Sep 18, 2008

More from Archibald Alexander

"Evangelical repentance, conversion and regeneration, are substantially the same."

"As God the Holy Spirit is the Author of regeneration; so the instrument employed is the Word of God. This is as clearly taught in Scripture as that God is the author or efficient cause. God is able to work without means, but both in the worlds of nature and grace it has pleased him to employ appropriate means for the accomplishment of his own ends. But although we know the fact that there is an established connection between means and ends; yet we are not competent to explain, in any case, how the end is produced by the means employed."

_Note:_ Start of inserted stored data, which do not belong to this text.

/-- Settles O37. -/
theorem powerEventsComplete : Obligations.PowerEventsComplete := by
  refine ⟨?estimate, ?calOff, ?cal, ?calNone, ?calFail, ?alert, ?droop, ?droopEarly, ?droopEnd, ?thermal, ?throttle, ?drain,
    ?drainEarly, ?notEntering, ?entryDone, ?exitDone, ?exitNot, ?wakeN, ?d0⟩
  case estimate =>
    intro raw dem scal s k excess
    refine ⟨_, rfl, ?_⟩
    dsimp only
    split <;> rfl
  case calOff =>
    intro readings s hruns
    show execPowerCalibration readings s = _
    rw [execPowerCalibration, if_pos (by simp [hruns])]
  case cal =>
    intro readings s hruns hregs hread
    show execPowerCalibration readings s = _
    have hnone : ((List.range (regulators s).length).find? fun k => (readings.getD k none).isNone) = none := by
      simpa [Option.ne_none_iff_isSome] using hread
    delta execPowerCalibration
    dsimp only
    rw [if_neg (by simp [hruns]), hnone]
    exact if_neg (by simpa using hregs)
  case calNone =>
    intro readings s hruns hregs
    show execPowerCalibration readings s = _
    simp [execPowerCalibration, hruns, hregs]
  case calFail =>
    intro readings k s hruns hfind s1
    show execPowerCalibration readings s = _
    delta execPowerCalibration
    dsimp only
    rw [if_neg (by simp [hruns]), hfind]
    dsimp only
    split <;> rfl
  case alert => exact fun _ _ => rfl
  case droop =>
    intro detector s h64
    refine ⟨_, ?_, rfl⟩
    show execDroopTrip detector s = _
    rw [execDroopTrip, onUnit_lt h64]
  case droopEarly =>
    intro s htime
    show execDroopHoldEnd s = _
    rw [execDroopHoldEnd, if_pos htime]
  case droopEnd =>
    intro s htime
    refine ⟨_, ?_, rfl⟩
    show execDroopHoldEnd s = _
    rw [execDroopHoldEnd, if_neg (Nat.not_lt.mpr htime)]
  case thermal =>
    intro temps s s1 h s2
    show execThermalSensorRead temps s = _
    simp [execThermalSensorRead, s1, h, s2]
  case throttle => exact fun s => ⟨_, rfl, rfl⟩
  case drain =>
    intro s hstate hclosed htime s1
    show execStandbyDrainEnd s = _
    rw [execStandbyDrainEnd, if_neg (by simp [hstate, hclosed, htime])]
  case drainEarly =>
    intro s htime
    show execStandbyDrainEnd s = _
    rw [execStandbyDrainEnd, if_pos (by simp [htime])]
  case notEntering =>
    intro s hstate
    have hdrain : exec .standbyDrainEnd s = execStandbyDrainEnd s := rfl
    have hentry : exec .standbyEntryDone s = execStandbyEntryDone s := rfl
    rw [hdrain, hentry, execStandbyDrainEnd, execStandbyEntryDone, if_pos (by simp [hstate]), if_pos (by simp [hstate])]
    exact ⟨rfl, rfl⟩
  case entryDone =>
    intro s hstate hdrained htrip hjoined
    show execStandbyEntryDone s = _
    rw [execStandbyEntryDone, if_neg (by simpa [hstate, hdrained, htrip] using hjoined)]
  case exitDone =>
    intro s hstate hrelock htrip
    show execStandbyExitDone s = _
    rw [execStandbyExitDone, if_neg (by simp [hstate, hrelock, htrip])]
  case exitNot =>
    intro s h
    show execStandbyExitDone s = _
    rw [execStandbyExitDone, if_pos (by simpa [Option.isSome_iff_ne_none, or_assoc] using h)]
  case wakeN => exact fun _ => rfl
  case d0 =>
    intro s s1
    show execPcieD0Wake s = _
    simp [execPcieD0Wake, s1]

end Sys2Proof.Machine
end

section
/-!
Resets, boot and firmware, the image sets (chapter 21), and diagnosis (chapter 16): the reset events, the IMG and the DIAG
commands.
-/
namespace Sys2Proof.Machine

/-- Settles O38. -/
theorem resetEventsComplete : Obligations.ResetEventsComplete := by
  refine ⟨fun _ _ => rfl, ?sysReset, fun _ _ => rfl, fun _ => rfl, ?boot, ?bootNot, fun _ => rfl, ?delay, ?delayNot, ?dog,
    ?dogNot, ?restart, ?restartNot, ?trial, ?trialEarly, ?trialNot⟩
  case sysReset =>
    intro s s1
    show execSysResetNAssert s = _
    simp [execSysResetNAssert, s1]
  case boot =>
    intro untrained s hreset hst hrelock s1
    have hx : exec (.bootComplete untrained) s = execBootComplete untrained s := rfl
    rw [hx, execBootComplete, if_neg (by simp [hreset, hst, hrelock])]
    refine ⟨fun hrun => ?_, fun b hrun => ?_⟩
    · simp only [s1] at hrun
      simp only [hrun, s1]
    · simp only [s1] at hrun
      simp only [hrun, s1]
  case bootNot =>
    intro untrained s h
    show execBootComplete untrained s = _
    rw [execBootComplete, if_pos (by simpa [Option.isSome_iff_ne_none, or_assoc] using h)]
  case delay =>
    intro kind ms source s hpending s1
    have hx : exec .resetDelayElapsed s = execResetDelayElapsed s := rfl
    rw [hx]
    simp only [execResetDelayElapsed, hpending]
    refine ⟨fun h => ?_, fun h => ?_, fun h => ?_⟩
    · rw [if_pos h]
    · rw [if_neg (by omega), if_pos h]
    · rw [if_neg (by omega), if_neg (by omega)]
  case delayNot =>
    intro s hpending
    show execResetDelayElapsed s = _
    simp only [execResetDelayElapsed, hpending]
  case dog =>
    intro core pc s h8 hserving hon recent
    show execMgmtCoreWatchdog core pc s = _
    rw [execMgmtCoreWatchdog, onUnit_lt h8, if_neg (by simp [hserving, hon])]
    simp only [Bool.and_eq_true, decide_eq_true_eq, recent]
  case dogNot =>
    intro core pc s h8 h
    show execMgmtCoreWatchdog core pc s = _
    rw [execMgmtCoreWatchdog, onUnit_lt h8, if_pos (by simpa using h)]
  case restart =>
    intro s hst s2 s3
    show execFirmwareRestart s = _
    rw [execFirmwareRestart, if_neg (by simp [hst])]
    simp [s3, s2]
  case restartNot =>
    intro s hst
    show execFirmwareRestart s = _
    rw [execFirmwareRestart, if_pos hst]
  case trial =>
    intro c s htrial hst htime
    show execTrialConfirm s = _
    simp [execTrialConfirm, htrial, hst, htime]
  case trialEarly =>
    intro c s htrial htime
    show execTrialConfirm s = _
    simp [execTrialConfirm, htrial, Nat.not_le.mpr htime]
  case trialNot =>
    intro s h
    show execTrialConfirm s = _
    cases htrial : trialRunning s with
    | none => simp [execTrialConfirm, htrial]
    | some c =>
      have hst : s.boot.st ≠ .running := by simpa [htrial] using h
      simp [execTrialConfirm, htrial, hst]

@[simp] theorem recordInForce_takeReq (op : Nat) (r : Req) (s : State) : recordInForce (takeReq op r s) = recordInForce s := by
  simp [recordInForce, commitAt, flashRead]
@[simp] theorem bankInUse_takeReq (op : Nat) (r : Req) (s : State) (b : Nat) : bankInUse (takeReq op r s) b = bankInUse s b := by
  simp [bankInUse]

/-- Settles O39. -/
theorem imageCommandsComplete : Obligations.ImageCommandsComplete := by
  refine ⟨?getStatus, ?write, ?verify, ?confirm, ?commit, ?activate, ?setKey⟩
  case getStatus =>
    intro r s hr halign u hfits
    refine exec_of_reply (rfl : _ = execImgGetStatus r s) hr ?_
    rw [replyRecord_ok (ready_cut hr) halign hfits]
    cases hrec : recordInForce u <;> simp [u] at hrec <;> simp [u]
  case write =>
    intro r s hr hall k a n hk halign hn1 hn hfree hroom u put
    have hx : exec (.imgWrite r) s = execImgWrite r s := rfl
    have hrange : (inRange 0 k 2 && aligned 65536 (u32 r.params 4) && inRange 1 n 1048576) = true := by
      simp [inRange, aligned, hk, halign, hn1, hn]
    have hbank : (s.boot.st == .safeMode || decide (k = 2) || !bankInUse s k) = true := by
      simpa [or_assoc] using hfree
    refine ⟨fun hbad => ?_, fun x hbad hx16 => ?_⟩
    · refine exec_of_reply hx hr ?_
      dsimp only
      rw [check_ok (by simpa using hall), need_ok hrange, check_ok (by simpa [k] using hbank), check_ok (by simpa [k] using hroom),
        ready_cut hr, hbad]
      rfl
    · refine exec_of_reply hx hr ?_
      dsimp only
      rw [check_ok (by simpa using hall), need_ok hrange, check_ok (by simpa [k] using hbank), check_ok (by simpa [k] using hroom),
        ready_cut hr, hbad, Option.filter_some, if_pos (by simpa using hx16)]
      rfl
  case verify =>
    intro r s hr hall hb u v s1
    refine exec_of_reply (rfl : _ = execImgVerify r s) hr ?_
    dsimp only
    rw [check_ok (by simpa using hall), need_ok (by simp [inRange, hb])]
  case confirm =>
    intro r c s hr hall hconfirm u htrial
    refine exec_of_reply (rfl : _ = execImgCommit r s) hr ?_
    simp only [u] at htrial
    dsimp only
    rw [check_ok (by simpa using hall), need_ok (by simp [hconfirm]), if_pos hconfirm, htrial]
    rfl
  case commit =>
    intro r s hr hall hconfirm u b old hb hsecs hver huse htrial c
    have hfree : (u.boot.verified.testBit b && !bankInUse u b && !old.trial) = true := by
      simp only [huse, htrial]
      simpa [u] using hver
    refine exec_of_reply (rfl : _ = execImgCommit r s) hr ?_
    dsimp only
    rw [check_ok (by simpa using hall), need_ok (by simp [inRange, show u8 r.params 0 ≤ 1 from hb, hsecs]), if_neg (by simp [hconfirm]), check_ok hfree]
    rfl
  case activate =>
    intro r s hr hall hk hms hpending hruns halone
    refine answers_of_serve (t := ?_) (rfl : _ = execImgActivate r s) hr ?_ ?_
    rotate_left
    · dsimp only
      rw [check_ok (by simpa using hall), need_ok (by simp [inRange, hk, hms]), check_ok (by simp [hpending, hruns]; simpa using halone)]
      rfl
    · simp [Alike, State.apart]
  case setKey =>
    intro r s hr hall hk k u
    refine ⟨fun hop hnone => ?_, fun hop hsigns hvalid => ?_⟩
    · intro key s1
      refine exec_of_reply (rfl : _ = execImgSetKey r s) hr ?_
      dsimp only
      rw [check_ok (by simpa using hall), need_ok (by simp [inRange, hk, hop]), if_pos hop, check_ok (by simp [u, k] at hnone; simp [hnone])]
      rfl
    · refine answers_of_serve (t := ?_) (rfl : _ = execImgSetKey r s) hr ?_ ?_
      rotate_left
      · dsimp only
        rw [check_ok (by simpa using hall), need_ok (by simp [inRange, hk, hop]), if_neg (by simp [hop]), check_ok (by simp [u, k] at hsigns hvalid; simp [hsigns, hvalid])]
        rfl
      · simp [Alike, State.apart, k]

"Sometimes regeneration is considered distinctly from the acts and exercises of the mind which proceed from it, but in the Holy Scriptures the cause and effect are included; and we shall therefore treat the subject in this practical and popular form. The instrumentality of the word can never derogate from the efficient agency of the Spirit in this work. The Spirit operates by and through the word. The word derives all its power and penetrating energy from the Spirit. Without the omnipotence of God the word would be as inefficient as clay and spittle, to restore sight to the blind. Ezekiel was commanded to prophesy over the dry bones in the valley of vision. Thus ministers are now sent to call upon those who are dead in trespasses and sins, to awake and arise from the dead, but none will obey their voice, unless a divine power accompanies their words. Men, it is true, are rational and accountable agents, and are therefore proper subjects of commands and exhortations; yet are they destitute of spiritual life, and no power but that of God as we have seen can communicate life. When the Spirit operates by the word, the soul before dead in sin is rendered susceptible of impressions from divine truth. The entrance of the truth under this divine influence gives light, and excites holy affections, which prompt to good purposes, and as a matter of course, the external actions are in obedience to the law of God. The man becomes a new creature. His wicked life is reformed. Actions before materially good are now performed from love to God and with a view to his glory. That the word of God is indeed the instrument or means of producing this change is evident from many plain testimonies of Scripture."